Yukos Capital tried to enforce the award in another jurisdiction – Ireland. However, Tomskneft does not seem to hold any assets in Ireland. Under the Irish Arbitration Acts 1954-1998, it is possible to serve summons out of the Irish jurisdiction as to bring the respondent within the Irish courts’ powers. However, courts having such discretion (typically in common law countries, e.g. English courts) would consider the necessity and propriety of such request for exorbitance. In a decision delivered on 13 March 2014, Kelly J of the Irish High Court admitted that holding assets in the jurisdiction where enforcement is sought is not a prerequisite set by the New York Convention. Yet, the court is entitled to make assessment of its own jurisdiction in accordance with its lex fori and if there are limitations under it, they would prevent proceeding to the merits of an application for enforcement under the New York Convention. The Irish court noted that the actual intent of Yukos Capital has been to obtain enforcement order in a reputable jurisdiction as to use that before other courts where the respondent would have assets. Although Yukos Capital did plead that the enforcement of the award has been compromised by the political bias of the Russian court, Kelly J still refused to assume jurisdiction over the matter considering the application as (i) not sufficient to ground exercise of exorbitant jurisdiction, and (ii) an inadmissible attempt to use the Irish courts for mere instrumentality for achieving aims outside Ireland, i.e. where the actual assets of Tomskneft are placed.
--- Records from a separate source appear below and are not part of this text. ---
-- ==== Sys2Proof/Laws/Memory.lean ====
section
/-! SUPPORT. What the payload buffer's operations do: a read after a write, and the canonical form, which every operation
keeps. -/

namespace Sys2Proof.Machine

theorem lookup_insert_same (a : Nat) (v : Byte) (m : Memory) : Memory.lookup a (Memory.insert a v m) = some v := by
  induction m with
  | nil => simp [Memory.insert, Memory.lookup]
  | cons cell rest ih =>
    obtain ⟨k, b⟩ := cell
    simp only [Memory.insert]
    split
    · simp [Memory.lookup]
    · split
      · simp [Memory.lookup]
      · have hk : k ≠ a := by omega
        simp [Memory.lookup, hk, ih]

theorem lookup_insert_other {a b : Nat} (v : Byte) (m : Memory) (h : b ≠ a) :
    Memory.lookup b (Memory.insert a v m) = Memory.lookup b m := by
  induction m with
  | nil => simp [Memory.insert, Memory.lookup, h.symm]
  | cons cell rest ih =>
    obtain ⟨k, w⟩ := cell
    simp only [Memory.insert]
    split
    · simp [Memory.lookup, h.symm]
    · split
      · rename_i hak
        subst hak
        simp [Memory.lookup, h.symm]
      · simp [Memory.lookup, ih]

theorem risingFrom_mono {lo lo' cap : Nat} (h : lo' ≤ lo) {m : Memory} (hm : Memory.risingFrom lo cap m = true) :
    Memory.risingFrom lo' cap m = true := by
  cases m with
  | nil => rfl
  | cons cell rest =>
    obtain ⟨k, w⟩ := cell
    simp only [Memory.risingFrom, Bool.and_eq_true, decide_eq_true_eq] at hm ⊢
    exact ⟨⟨by omega, hm.1.2⟩, hm.2⟩

theorem risingFrom_insert {lo cap a : Nat} {v : Byte} {m : Memory} (hlo : lo ≤ a) (hcap : a < cap)
    (hm : Memory.risingFrom lo cap m = true) : Memory.risingFrom lo cap (Memory.insert a v m) = true := by
  induction m generalizing lo with
  | nil => simp [Memory.insert, Memory.risingFrom, hlo, hcap]
  | cons cell rest ih =>
    obtain ⟨k, w⟩ := cell
    simp only [Memory.risingFrom, Bool.and_eq_true, decide_eq_true_eq] at hm
    simp only [Memory.insert]
    split
    · simp only [Memory.risingFrom, Bool.and_eq_true, decide_eq_true_eq]
      exact ⟨⟨hlo, hcap⟩, ⟨by omega, hm.1.2⟩, hm.2⟩
    · split
      · rename_i hak
        subst hak
        simp only [Memory.risingFrom, Bool.and_eq_true, decide_eq_true_eq]
        exact ⟨⟨hlo, hcap⟩, hm.2⟩
      · simp only [Memory.risingFrom, Bool.and_eq_true, decide_eq_true_eq]
        exact ⟨hm.1, ih (by omega) hm.2⟩

/-- A write keeps the canonical form; it is the only operation that changes `buf`. -/
theorem wf_insert {cap a : Nat} {v : Byte} {m : Memory} (hcap : a < cap) (hm : Memory.wf cap m = true) :
    Memory.wf cap (Memory.insert a v m) = true := risingFrom_insert (Nat.zero_le a) hcap hm

/-- The reset state's buffer is in canonical form. -/
theorem wf_reset : Memory.wf Config.hw.bufCap State.reset.buf = true := rfl

/-- In canonical form no entry lies at an address that does not exist. -/
theorem lookup_above_cap {lo cap a : Nat} {m : Memory} (hm : Memory.risingFrom lo cap m = true) (ha : cap ≤ a) :
    Memory.lookup a m = none := by
  induction m generalizing lo with
  | nil => rfl
  | cons cell rest ih =>
    obtain ⟨k, w⟩ := cell
    simp only [Memory.risingFrom, Bool.and_eq_true, decide_eq_true_eq] at hm
    have hk : k ≠ a := by omega
    simp [Memory.lookup, hk, ih hm.2]

/-- Below a canonical list's first address nothing is listed. -/
theorem lookup_below {lo cap a : Nat} {m : Memory} (hm : Memory.risingFrom lo cap m = true) (ha : a < lo) :
    Memory.lookup a m = none := by
  induction m generalizing lo with
  | nil => rfl
  | cons cell rest ih =>
    obtain ⟨k, w⟩ := cell
    simp only [Memory.risingFrom, Bool.and_eq_true, decide_eq_true_eq] at hm
    have hk : k ≠ a := by omega
    simp [Memory.lookup, hk, ih hm.2 (by omega)]

/-- Equal memories are equal data: two canonical lists with the same lookups are the same list. -/
theorem canonical_ext {lo cap : Nat} {m n : Memory} (hm : Memory.risingFrom lo cap m = true)
    (hn : Memory.risingFrom lo cap n = true) (h : ∀ a, Memory.lookup a m = Memory.lookup a n) : m = n := by
  induction m generalizing lo n with
  | nil =>
    cases n with
    | nil => rfl
    | cons cell rest => simpa [Memory.lookup] using h cell.1
  | cons cell rest ih =>
    obtain ⟨k, v⟩ := cell
    simp only [Memory.risingFrom, Bool.and_eq_true, decide_eq_true_eq] at hm
    cases n with
    | nil => simpa [Memory.lookup] using h k
    | cons cell' rest' =>
      obtain ⟨k', v'⟩ := cell'
      simp only [Memory.risingFrom, Bool.and_eq_true, decide_eq_true_eq] at hn
      have hkk : k = k' := by
        rcases Nat.lt_trichotomy k k' with hlt | heq | hgt
        · have hk := h k
          have hne' : k' ≠ k := by omega
          rw [Memory.lookup, if_pos rfl, Memory.lookup, if_neg hne', lookup_below hn.2 (by omega)] at hk
          cases hk
        · exact heq
        · have hk := h k'
          have hne' : k ≠ k' := by omega
          rw [Memory.lookup, if_neg hne', Memory.lookup, if_pos rfl, lookup_below hm.2 (by omega)] at hk
          cases hk
      subst hkk
      have hv := h k
      simp only [Memory.lookup, if_true, Option.some.injEq] at hv
      subst hv
      refine congrArg _ (ih hm.2 hn.2 fun a => ?_)
      by_cases hak : k = a
      · subst hak
        rw [lookup_below hm.2 (by omega), lookup_below hn.2 (by omega)]
      · have ha := h a
        simpa [Memory.lookup, hak] using ha

theorem bufByte_congr {s t : State} (h : t.buf = s.buf) (a : Nat) : bufByte t a = bufByte s a := by
  simp [bufByte, h]

theorem slice_congr {s t : State} (h : t.buf = s.buf) (off n : Nat) : slice t off n = slice s off n := by
  simp [slice, bufByte, h]

@[simp] theorem slice_length (s : State) (off n : Nat) : (slice s off n).length = n := by simp [slice]

@[simp] theorem slice_zero (s : State) (off : Nat) : slice s off 0 = [] := rfl

theorem slice_succ (s : State) (off n : Nat) : slice s off (n + 1) = bufByte s off :: slice s (off + 1) n := by
  simp only [slice, List.range_succ_eq_map, List.map_cons, List.map_map, Nat.add_zero]
  refine congrArg _ (List.map_congr_left fun i _ => ?_)
  simp only [Function.comp]
  congr 1
  omega

/-- `MemRead` below the capacity gives the byte; above it there is no such address. -/
theorem memRead_ok {c : Config} {a : Nat} (s : State) (h : a < c.bufCap) : memRead c a s = .ok (bufByte s a) := if_pos h

/-- `MemWrite` below the capacity changes `buf` alone. -/
theorem memWrite_ok {c : Config} {a : Nat} (v : Byte) (s : State) (h : a < c.bufCap) :
    memWrite c a v s = .ok { s with buf := Memory.insert a v s.buf } := if_pos h

/-- Reading a run of existing addresses gives their bytes in order. -/
theorem readBytes_ok {c : Config} (s : State) {a n : Nat} (h : a + n ≤ c.bufCap) :
    readBytes c s a n = .ok (slice s a n) := by
  induction n generalizing a with
  | zero => rfl
  | succ n ih =>
    rw [readBytes, memRead_ok s (by omega), slice_succ]
    simp only [ih (a := a + 1) (by omega)]

/-- Whatever a read of a run of addresses answers is that run's bytes. -/
theorem readBytes_inv {c : Config} {s : State} {a n : Nat} {p : List Byte} (h : readBytes c s a n = .ok p) :
    p = slice s a n := by
  induction n generalizing a p with
  | zero =>
    simp only [readBytes, Except.ok.injEq] at h
    simp [h.symm]
  | succ n ih =>
    simp only [readBytes] at h
    split at h
    · cases h
    · rename_i b hb
      split at h
      · cases h
      · rename_i rest hrest
        simp only [Except.ok.injEq] at h
        have hba : b = bufByte s a := by
          unfold memRead at hb
          split at hb
          · simpa using hb.symm
          · cases hb
        rw [slice_succ, ← h, hba, ih hrest]

end Sys2Proof.Machine
end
A number of important points may be taken from Yukos Capital v Tomskneft:

• Rules on exorbitant jurisdiction, including the rules on its ouster, are suggested as applicable in enforcement of foreign awards cases. The natural conclusion following from the reasoning of Kelly J is that application for enforcement under the New York Convention should not “bypass” ordinary jurisdiction rules of the particular seized domestic court.
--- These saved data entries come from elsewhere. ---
-- ==== Sys2Proof/Laws/PerInstr.lean ====
section
/-! SUPPORT. Per-instruction statements about syntax. RowMatch: the word of a command is a word of its row of the opcode map
(`30_encoding.md` R47). -/

namespace Sys2Proof.Laws.RowMatch

/-- The word of a command agrees with its row of the opcode map on the row's mask. -/
def Statement (i : Instr) : Prop := (opRow i.mnemonic).selects (encode i) = true

/-- A value all of whose bits lie below bit `k` has nothing under a mask of the bits from `k` on. -/
theorem and_high_mask {x : Word} {k : Nat} (h : ∀ i, k ≤ i → x.getLsbD i = false) :
    (BitVec.allOnes 32 <<< k) &&& x = 0#32 := by
  ext i hi
  simp only [← BitVec.getLsbD_eq_getElem]
  by_cases hk : i < k
  · simp [hk]
  · simp [h i (by omega)]

/-- A format B operand lies outside its row's mask. -/
theorem low_byte_unmasked {k : Nat} (d : Byte) (hk : 8 ≤ k) : (BitVec.allOnes 32 <<< k) &&& d.setWidth 32 = 0#32 :=
  and_high_mask fun i hi => by simp [BitVec.getLsbD_setWidth, BitVec.getLsbD_of_ge d i (by omega)]

/-- A format R offset lies outside its row's mask. -/
theorem offset_unmasked (off : Half) : (BitVec.allOnes 32 <<< 24) &&& (off.setWidth 32 <<< 8) = 0#32 :=
  and_high_mask fun i hi => by
    simp [BitVec.getLsbD_shiftLeft, BitVec.getLsbD_setWidth, BitVec.getLsbD_of_ge off (i - 8) (by omega)]

theorem formatB {m : Mnemonic} (d : Byte) (hm : (opRow m).mask = BitVec.allOnes 32 <<< 8)
    (hp : (opRow m).mask &&& (opRow m).pattern = (opRow m).pattern) : (opRow m).selects (encodeB m d) = true := by
  rw [OpRow.selects, encodeB, BitVec.and_comm, BitVec.and_or_distrib_left, hp, hm, low_byte_unmasked d (by omega)]
  simp

theorem formatR {m : Mnemonic} (off : Half) (len : Byte) (hm : (opRow m).mask = BitVec.allOnes 32 <<< 24)
    (hp : (opRow m).mask &&& (opRow m).pattern = (opRow m).pattern) : (opRow m).selects (encodeR m off len) = true := by
  rw [OpRow.selects, encodeR, BitVec.and_comm, BitVec.and_or_distrib_left, BitVec.and_or_distrib_left, hp, hm,
    low_byte_unmasked len (by omega), offset_unmasked off]
  simp

theorem bclr : Statement .bclr := rfl

theorem bpush (d : Byte) : Statement (.bpush d) := formatB (m := .bpush) d (by decide) (by decide)

theorem cinit : Statement .cinit := rfl

theorem cbyte (d : Byte) : Statement (.cbyte d) := formatB (m := .cbyte) d (by decide) (by decide)

theorem crc (off : Half) (len : Byte) : Statement (.crc off len) :=
  formatR (m := .crc) off len (by decide) (by decide)

theorem enc (off : Half) (len : Byte) : Statement (.enc off len) :=
  formatR (m := .enc) off len (by decide) (by decide)

theorem frame (off : Half) (len : Byte) : Statement (.frame off len) :=
  formatR (m := .frame) off len (by decide) (by decide)

end Sys2Proof.Laws.RowMatch
end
• The case demonstrates how the issue of exorbitant exercise of court jurisdiction may become intertwined with the (limits on) enforcement of the award. If the enforcement could be considered by Kelly J, this would have been on basis of exorbitant jurisdiction of the Irish courts. But the exorbitant exercise of jurisdiction would have meant to “drag” Tomskneft, seemingly an unrelated to Ireland company, into a procedure before the Irish courts. To hear the merits of the case would be in fact to honour, in a sense, the attempt to escape the jurisdictions where Tomskneft might hold assets but where the attempt to enforce might fail, too. In the absence of a requirement that the respondent should be somehow present in the jurisdiction, it seems still important to consider whether the requested enforcement pursues a practically achievable aim or it pursues an alternative of the ordinary and natural ways to obtain enforcement. The purpose lying at the heart of enforcement procedure is the award to be granted relief in a particular jurisdiction and to be subsequently executed. Where it is evident (or at least strongly arguable) that the execution in that jurisdiction would be pointless, the court should not reject the application immediately but consider what reasons for granting enforcement there might be in the particular case. If, as it happened in Yukos Capital v Tomskneft, the sole reason is to obtain enforcement order in a reputable jurisdiction, this would qualify as an exercise very close to forum shopping – in fact, a “shopping” of enforcement in a reputable jurisdiction. The actual purpose has not been execution in Ireland but making use of the Irish decision on enforcement to support enforcement in another jurisdiction – a jurisdiction where the “real” execution should take place.

It can be inferred from the reasoning of the Irish court that the foreign arbitral award should have a sufficient nexus to the forum State. In the light of this, although an application for enforcement may meet the criteria in both the New York Convention and the domestic law of the court, it should be rejected on grounds of lack of basis supporting exorbitant exercise of court powers.